GIVEN INFORMATION START
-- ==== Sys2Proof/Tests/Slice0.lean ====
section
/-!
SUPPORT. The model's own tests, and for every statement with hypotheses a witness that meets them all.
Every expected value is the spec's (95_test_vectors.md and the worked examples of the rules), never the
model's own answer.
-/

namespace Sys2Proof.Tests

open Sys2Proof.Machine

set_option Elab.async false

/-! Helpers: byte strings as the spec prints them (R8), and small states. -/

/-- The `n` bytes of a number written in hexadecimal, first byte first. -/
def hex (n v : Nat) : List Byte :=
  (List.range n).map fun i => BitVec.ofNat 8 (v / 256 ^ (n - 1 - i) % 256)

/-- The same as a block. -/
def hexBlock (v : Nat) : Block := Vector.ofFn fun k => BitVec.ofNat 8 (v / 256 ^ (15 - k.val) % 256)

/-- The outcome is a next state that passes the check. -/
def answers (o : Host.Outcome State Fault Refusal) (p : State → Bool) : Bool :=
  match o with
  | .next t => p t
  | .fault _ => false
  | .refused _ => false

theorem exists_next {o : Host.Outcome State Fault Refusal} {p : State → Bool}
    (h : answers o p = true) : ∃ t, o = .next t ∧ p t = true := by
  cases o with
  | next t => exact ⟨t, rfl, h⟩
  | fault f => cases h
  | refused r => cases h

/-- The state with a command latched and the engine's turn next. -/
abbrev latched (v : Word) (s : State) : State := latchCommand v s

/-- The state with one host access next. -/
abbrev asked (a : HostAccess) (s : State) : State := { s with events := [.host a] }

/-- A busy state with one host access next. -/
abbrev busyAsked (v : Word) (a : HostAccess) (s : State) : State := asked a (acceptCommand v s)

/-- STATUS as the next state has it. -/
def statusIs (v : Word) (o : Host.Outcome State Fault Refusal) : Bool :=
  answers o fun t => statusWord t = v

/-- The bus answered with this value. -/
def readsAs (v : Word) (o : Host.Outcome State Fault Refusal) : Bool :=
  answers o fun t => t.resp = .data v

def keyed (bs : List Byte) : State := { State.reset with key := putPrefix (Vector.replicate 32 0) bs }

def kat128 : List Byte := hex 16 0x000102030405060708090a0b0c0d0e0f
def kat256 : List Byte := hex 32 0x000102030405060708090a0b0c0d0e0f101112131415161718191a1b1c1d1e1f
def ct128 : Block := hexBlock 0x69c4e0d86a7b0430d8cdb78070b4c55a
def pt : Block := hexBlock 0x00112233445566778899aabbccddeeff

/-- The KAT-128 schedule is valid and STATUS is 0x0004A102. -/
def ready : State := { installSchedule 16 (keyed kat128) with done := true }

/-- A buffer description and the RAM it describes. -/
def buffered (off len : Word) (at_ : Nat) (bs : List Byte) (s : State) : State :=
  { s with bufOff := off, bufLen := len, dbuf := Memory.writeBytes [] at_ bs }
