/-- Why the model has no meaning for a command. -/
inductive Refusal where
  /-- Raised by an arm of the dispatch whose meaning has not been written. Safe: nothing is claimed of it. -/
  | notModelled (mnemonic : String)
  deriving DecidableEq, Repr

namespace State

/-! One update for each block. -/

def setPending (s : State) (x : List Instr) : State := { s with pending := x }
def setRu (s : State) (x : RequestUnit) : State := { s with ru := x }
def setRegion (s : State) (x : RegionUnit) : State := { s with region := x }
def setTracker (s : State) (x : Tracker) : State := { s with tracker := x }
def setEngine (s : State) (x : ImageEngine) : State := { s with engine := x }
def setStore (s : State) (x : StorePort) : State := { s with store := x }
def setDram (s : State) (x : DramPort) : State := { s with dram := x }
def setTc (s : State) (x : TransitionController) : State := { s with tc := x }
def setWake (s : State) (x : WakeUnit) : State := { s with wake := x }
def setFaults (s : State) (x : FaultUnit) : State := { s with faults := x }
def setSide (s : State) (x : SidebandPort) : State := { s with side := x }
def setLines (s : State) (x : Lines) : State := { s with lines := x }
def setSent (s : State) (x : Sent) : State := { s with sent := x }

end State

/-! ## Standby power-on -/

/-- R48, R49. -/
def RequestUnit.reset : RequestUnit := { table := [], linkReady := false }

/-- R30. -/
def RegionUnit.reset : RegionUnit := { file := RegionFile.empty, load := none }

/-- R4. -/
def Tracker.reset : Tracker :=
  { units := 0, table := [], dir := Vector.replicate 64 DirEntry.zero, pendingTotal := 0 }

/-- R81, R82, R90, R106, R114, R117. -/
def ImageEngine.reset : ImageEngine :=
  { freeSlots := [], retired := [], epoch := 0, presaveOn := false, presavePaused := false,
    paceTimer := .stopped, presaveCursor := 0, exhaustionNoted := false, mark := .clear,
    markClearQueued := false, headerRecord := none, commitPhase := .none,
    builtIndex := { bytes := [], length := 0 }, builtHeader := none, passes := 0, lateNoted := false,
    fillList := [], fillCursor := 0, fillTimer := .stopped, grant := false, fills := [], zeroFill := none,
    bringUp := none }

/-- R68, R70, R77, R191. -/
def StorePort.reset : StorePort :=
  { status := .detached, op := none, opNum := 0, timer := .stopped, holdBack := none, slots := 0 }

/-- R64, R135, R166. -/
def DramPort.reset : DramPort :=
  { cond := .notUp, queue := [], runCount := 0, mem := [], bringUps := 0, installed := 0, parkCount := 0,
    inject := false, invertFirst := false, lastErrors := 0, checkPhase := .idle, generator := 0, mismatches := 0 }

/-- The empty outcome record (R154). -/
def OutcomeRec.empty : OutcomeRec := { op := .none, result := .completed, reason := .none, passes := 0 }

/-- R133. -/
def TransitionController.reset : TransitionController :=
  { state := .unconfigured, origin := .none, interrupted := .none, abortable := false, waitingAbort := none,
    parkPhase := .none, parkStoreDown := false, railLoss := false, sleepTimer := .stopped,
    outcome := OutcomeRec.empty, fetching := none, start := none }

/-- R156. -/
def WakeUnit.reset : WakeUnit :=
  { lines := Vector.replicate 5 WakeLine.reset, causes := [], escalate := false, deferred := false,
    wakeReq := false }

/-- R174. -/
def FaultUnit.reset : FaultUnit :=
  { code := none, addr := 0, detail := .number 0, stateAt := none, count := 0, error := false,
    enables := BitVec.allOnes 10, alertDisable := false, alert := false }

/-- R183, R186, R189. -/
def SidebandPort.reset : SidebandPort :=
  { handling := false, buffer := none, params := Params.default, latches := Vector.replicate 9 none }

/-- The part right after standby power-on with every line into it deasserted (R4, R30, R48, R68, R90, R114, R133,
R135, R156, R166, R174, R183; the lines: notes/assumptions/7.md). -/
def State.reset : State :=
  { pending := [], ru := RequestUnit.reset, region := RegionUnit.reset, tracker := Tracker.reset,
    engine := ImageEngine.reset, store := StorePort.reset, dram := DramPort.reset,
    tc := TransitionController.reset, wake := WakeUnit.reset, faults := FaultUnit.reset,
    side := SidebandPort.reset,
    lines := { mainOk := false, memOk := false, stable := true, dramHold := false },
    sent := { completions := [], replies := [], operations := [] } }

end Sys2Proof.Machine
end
GIVEN INFORMATION END
- REQUIRED ACTION
The reply should consist solely of the lines above from the one that has "open Sys2Proof.Machine" through the one that has "def hex (n v", reproduced exactly.

- REPLY TO THE EXERCISE
open Sys2Proof.Machine

set_option Elab.async false

/-! Helpers: byte strings as the spec prints them (R8), and small states. -/

/-- The `n` bytes of a number written in hexadecimal, first byte first. -/
def hex (n v : Nat) : List Byte :=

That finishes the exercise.